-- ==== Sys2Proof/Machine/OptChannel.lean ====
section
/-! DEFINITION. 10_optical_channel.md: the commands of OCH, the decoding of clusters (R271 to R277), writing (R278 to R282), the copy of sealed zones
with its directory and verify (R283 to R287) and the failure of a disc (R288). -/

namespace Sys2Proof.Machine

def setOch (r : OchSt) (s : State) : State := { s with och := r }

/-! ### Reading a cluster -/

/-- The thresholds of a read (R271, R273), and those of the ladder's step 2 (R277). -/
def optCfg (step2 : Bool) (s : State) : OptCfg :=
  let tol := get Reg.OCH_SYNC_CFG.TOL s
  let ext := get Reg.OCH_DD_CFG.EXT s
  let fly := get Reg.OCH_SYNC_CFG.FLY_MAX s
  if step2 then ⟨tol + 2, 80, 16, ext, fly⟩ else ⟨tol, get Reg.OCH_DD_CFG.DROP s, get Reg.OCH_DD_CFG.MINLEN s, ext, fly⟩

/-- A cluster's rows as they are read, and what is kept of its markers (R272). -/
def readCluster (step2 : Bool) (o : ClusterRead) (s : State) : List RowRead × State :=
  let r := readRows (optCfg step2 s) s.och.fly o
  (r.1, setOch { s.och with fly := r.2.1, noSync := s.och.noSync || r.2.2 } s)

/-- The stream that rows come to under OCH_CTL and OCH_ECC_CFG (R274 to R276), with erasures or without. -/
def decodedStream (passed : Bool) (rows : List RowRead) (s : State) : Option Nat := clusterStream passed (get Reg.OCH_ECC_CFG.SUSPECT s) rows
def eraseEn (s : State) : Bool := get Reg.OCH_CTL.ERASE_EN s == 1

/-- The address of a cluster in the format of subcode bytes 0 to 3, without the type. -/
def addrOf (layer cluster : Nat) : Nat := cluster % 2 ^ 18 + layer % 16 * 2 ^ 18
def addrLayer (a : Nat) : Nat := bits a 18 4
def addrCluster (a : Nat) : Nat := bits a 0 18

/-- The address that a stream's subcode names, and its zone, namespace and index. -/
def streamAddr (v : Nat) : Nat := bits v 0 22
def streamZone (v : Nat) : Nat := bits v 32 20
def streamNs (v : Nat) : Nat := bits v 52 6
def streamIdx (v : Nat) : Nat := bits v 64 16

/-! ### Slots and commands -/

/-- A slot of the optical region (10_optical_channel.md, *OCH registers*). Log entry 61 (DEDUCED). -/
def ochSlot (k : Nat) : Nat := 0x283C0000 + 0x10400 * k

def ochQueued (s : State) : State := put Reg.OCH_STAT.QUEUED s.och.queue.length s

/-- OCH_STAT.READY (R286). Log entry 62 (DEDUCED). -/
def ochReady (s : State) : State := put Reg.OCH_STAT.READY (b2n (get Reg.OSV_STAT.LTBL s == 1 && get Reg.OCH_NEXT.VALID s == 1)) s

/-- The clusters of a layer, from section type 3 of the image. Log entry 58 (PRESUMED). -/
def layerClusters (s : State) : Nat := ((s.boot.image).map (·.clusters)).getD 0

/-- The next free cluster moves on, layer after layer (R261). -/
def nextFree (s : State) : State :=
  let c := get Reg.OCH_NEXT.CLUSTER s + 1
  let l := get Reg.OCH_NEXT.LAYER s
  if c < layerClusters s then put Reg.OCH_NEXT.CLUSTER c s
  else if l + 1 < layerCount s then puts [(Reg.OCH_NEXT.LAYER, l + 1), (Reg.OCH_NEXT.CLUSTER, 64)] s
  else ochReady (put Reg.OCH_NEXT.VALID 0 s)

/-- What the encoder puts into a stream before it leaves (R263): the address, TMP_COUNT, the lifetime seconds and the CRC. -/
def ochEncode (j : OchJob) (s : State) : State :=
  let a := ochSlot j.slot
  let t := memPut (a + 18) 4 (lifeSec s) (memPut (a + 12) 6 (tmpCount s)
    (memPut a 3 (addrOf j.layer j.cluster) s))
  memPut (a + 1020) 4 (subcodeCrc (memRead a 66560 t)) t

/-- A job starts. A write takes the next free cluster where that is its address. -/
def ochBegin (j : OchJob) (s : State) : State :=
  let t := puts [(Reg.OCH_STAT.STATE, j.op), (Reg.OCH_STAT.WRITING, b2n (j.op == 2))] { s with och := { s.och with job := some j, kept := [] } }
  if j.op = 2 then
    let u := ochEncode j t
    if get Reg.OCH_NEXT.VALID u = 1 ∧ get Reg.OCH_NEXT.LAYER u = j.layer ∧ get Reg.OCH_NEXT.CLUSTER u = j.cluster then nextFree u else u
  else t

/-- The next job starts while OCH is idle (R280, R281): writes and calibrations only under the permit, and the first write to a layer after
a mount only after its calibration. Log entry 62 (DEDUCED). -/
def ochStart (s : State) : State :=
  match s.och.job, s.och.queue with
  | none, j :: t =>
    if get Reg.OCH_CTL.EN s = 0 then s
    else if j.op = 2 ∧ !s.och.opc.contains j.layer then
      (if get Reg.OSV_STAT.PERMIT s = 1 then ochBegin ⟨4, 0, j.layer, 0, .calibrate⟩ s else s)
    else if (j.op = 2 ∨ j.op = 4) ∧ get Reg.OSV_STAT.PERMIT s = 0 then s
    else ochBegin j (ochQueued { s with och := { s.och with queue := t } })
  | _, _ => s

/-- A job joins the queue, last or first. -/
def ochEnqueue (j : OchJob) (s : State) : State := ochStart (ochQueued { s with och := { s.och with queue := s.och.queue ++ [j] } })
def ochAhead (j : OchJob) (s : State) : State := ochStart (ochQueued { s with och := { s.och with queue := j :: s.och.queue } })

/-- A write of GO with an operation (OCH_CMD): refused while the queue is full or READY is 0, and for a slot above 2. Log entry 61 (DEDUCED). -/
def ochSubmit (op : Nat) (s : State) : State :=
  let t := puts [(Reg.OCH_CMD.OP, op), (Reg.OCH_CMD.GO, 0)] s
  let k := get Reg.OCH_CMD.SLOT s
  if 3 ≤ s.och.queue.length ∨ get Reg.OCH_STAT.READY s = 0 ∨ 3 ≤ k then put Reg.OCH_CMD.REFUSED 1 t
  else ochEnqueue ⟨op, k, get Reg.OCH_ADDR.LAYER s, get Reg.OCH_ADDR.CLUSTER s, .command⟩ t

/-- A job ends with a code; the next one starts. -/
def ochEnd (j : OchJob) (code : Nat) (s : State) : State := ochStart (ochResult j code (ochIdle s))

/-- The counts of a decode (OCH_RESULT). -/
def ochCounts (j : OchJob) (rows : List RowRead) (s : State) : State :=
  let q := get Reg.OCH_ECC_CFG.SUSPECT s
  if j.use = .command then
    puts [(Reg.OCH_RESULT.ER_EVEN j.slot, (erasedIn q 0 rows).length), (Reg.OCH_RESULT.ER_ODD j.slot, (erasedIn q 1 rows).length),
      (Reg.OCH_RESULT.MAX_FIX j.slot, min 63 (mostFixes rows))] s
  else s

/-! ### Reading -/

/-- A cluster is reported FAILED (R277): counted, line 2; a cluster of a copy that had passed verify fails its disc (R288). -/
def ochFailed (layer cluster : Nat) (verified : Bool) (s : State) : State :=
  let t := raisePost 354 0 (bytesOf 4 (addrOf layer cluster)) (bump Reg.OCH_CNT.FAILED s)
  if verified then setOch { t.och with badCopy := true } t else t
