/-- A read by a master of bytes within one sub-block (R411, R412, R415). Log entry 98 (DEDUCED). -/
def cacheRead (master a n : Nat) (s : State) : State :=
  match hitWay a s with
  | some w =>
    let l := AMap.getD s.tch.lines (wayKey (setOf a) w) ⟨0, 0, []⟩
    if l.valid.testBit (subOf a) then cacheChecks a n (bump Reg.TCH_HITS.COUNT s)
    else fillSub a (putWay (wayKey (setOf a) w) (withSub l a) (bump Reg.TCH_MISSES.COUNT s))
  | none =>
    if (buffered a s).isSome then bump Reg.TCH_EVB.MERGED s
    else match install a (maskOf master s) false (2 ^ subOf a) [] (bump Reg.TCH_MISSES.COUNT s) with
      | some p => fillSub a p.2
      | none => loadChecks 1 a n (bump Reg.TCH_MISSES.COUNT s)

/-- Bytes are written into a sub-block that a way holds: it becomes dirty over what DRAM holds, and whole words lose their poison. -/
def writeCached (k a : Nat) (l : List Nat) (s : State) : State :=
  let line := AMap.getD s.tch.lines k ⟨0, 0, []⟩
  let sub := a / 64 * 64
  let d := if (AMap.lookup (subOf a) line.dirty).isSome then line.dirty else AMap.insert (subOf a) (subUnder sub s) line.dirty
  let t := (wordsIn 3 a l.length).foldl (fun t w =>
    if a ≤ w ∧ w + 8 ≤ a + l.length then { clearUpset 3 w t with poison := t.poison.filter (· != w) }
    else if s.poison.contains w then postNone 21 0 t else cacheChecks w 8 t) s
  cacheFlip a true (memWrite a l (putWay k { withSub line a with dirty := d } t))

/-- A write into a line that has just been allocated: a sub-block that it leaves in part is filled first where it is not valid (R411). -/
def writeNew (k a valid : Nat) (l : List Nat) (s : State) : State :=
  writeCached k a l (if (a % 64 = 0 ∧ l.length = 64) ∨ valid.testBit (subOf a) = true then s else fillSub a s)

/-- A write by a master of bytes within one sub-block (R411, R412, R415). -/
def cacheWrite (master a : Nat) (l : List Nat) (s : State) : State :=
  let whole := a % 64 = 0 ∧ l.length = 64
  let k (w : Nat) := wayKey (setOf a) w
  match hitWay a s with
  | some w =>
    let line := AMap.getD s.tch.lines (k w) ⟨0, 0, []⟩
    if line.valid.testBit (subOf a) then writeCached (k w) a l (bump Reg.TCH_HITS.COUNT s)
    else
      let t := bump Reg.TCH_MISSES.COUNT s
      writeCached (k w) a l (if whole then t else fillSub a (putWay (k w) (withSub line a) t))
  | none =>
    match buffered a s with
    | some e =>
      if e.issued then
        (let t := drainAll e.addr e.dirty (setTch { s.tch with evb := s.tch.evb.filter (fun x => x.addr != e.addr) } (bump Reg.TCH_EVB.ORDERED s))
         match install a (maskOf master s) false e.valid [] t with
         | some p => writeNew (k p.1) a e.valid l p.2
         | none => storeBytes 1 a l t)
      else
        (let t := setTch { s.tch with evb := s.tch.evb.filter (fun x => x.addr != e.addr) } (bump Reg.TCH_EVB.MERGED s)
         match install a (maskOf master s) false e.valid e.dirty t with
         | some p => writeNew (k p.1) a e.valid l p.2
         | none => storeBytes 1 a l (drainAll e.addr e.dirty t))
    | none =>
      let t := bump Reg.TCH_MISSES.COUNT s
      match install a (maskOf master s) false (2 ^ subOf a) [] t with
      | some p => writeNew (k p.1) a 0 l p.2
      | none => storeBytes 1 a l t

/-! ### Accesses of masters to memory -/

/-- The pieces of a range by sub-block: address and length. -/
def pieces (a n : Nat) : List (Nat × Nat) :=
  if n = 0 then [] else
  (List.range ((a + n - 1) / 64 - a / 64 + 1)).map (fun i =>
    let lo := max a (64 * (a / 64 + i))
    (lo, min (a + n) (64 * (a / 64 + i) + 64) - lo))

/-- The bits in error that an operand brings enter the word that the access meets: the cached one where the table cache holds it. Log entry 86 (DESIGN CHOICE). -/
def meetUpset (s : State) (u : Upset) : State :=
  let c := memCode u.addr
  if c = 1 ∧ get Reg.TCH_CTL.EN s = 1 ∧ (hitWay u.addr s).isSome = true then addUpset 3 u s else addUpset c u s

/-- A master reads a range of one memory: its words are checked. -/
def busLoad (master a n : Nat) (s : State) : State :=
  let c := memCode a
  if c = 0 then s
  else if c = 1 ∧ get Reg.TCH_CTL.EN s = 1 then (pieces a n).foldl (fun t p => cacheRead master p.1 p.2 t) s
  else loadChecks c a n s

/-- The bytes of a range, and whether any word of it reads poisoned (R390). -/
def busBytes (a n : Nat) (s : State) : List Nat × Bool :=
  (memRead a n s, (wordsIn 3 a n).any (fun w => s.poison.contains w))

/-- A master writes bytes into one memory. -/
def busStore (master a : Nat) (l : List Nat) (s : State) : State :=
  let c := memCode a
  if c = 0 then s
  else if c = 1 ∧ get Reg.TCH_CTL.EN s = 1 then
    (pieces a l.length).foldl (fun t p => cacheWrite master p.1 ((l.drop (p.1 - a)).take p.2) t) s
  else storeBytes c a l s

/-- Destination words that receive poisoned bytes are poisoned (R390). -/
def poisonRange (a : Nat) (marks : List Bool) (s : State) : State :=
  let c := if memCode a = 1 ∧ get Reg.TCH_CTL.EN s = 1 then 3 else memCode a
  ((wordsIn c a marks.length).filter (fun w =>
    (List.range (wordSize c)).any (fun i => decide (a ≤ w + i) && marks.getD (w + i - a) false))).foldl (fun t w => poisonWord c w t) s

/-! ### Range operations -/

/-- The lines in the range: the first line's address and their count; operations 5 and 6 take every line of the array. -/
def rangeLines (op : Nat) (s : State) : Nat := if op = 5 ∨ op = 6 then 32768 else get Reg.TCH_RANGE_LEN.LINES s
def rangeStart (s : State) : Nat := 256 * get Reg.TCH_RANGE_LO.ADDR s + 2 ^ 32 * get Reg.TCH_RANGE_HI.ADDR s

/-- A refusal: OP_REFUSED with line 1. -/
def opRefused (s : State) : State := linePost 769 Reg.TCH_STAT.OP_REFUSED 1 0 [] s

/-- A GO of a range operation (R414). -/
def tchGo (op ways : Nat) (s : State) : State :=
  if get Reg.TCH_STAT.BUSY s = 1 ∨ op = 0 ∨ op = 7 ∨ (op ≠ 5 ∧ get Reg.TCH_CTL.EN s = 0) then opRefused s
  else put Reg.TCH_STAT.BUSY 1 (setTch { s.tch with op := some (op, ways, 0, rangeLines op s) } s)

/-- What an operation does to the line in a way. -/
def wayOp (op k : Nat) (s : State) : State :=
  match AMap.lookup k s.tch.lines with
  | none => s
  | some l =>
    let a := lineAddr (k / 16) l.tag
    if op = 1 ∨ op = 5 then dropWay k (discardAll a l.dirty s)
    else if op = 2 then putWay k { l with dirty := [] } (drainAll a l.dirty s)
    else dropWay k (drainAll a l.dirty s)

----

* _TASK OBJECTIVE_: Nothing beyond the line that contains "let fly := get Reg.OCH_SYNC_CFG.FLY_MAX s" belongs in the answer; reproduce the entries exactly from their first line through it.

* _ANSWER TO THE PROBLEM_:
-- ==== Sys2Proof/Machine/OptChannel.lean ====
section
/-! DEFINITION. 10_optical_channel.md: the commands of OCH, the decoding of clusters (R271 to R277), writing (R278 to R282), the copy of sealed zones
with its directory and verify (R283 to R287) and the failure of a disc (R288). -/

namespace Sys2Proof.Machine

def setOch (r : OchSt) (s : State) : State := { s with och := r }

/-! ### Reading a cluster -/

/-- The thresholds of a read (R271, R273), and those of the ladder's step 2 (R277). -/
def optCfg (step2 : Bool) (s : State) : OptCfg :=
  let tol := get Reg.OCH_SYNC_CFG.TOL s
  let ext := get Reg.OCH_DD_CFG.EXT s
  let fly := get Reg.OCH_SYNC_CFG.FLY_MAX s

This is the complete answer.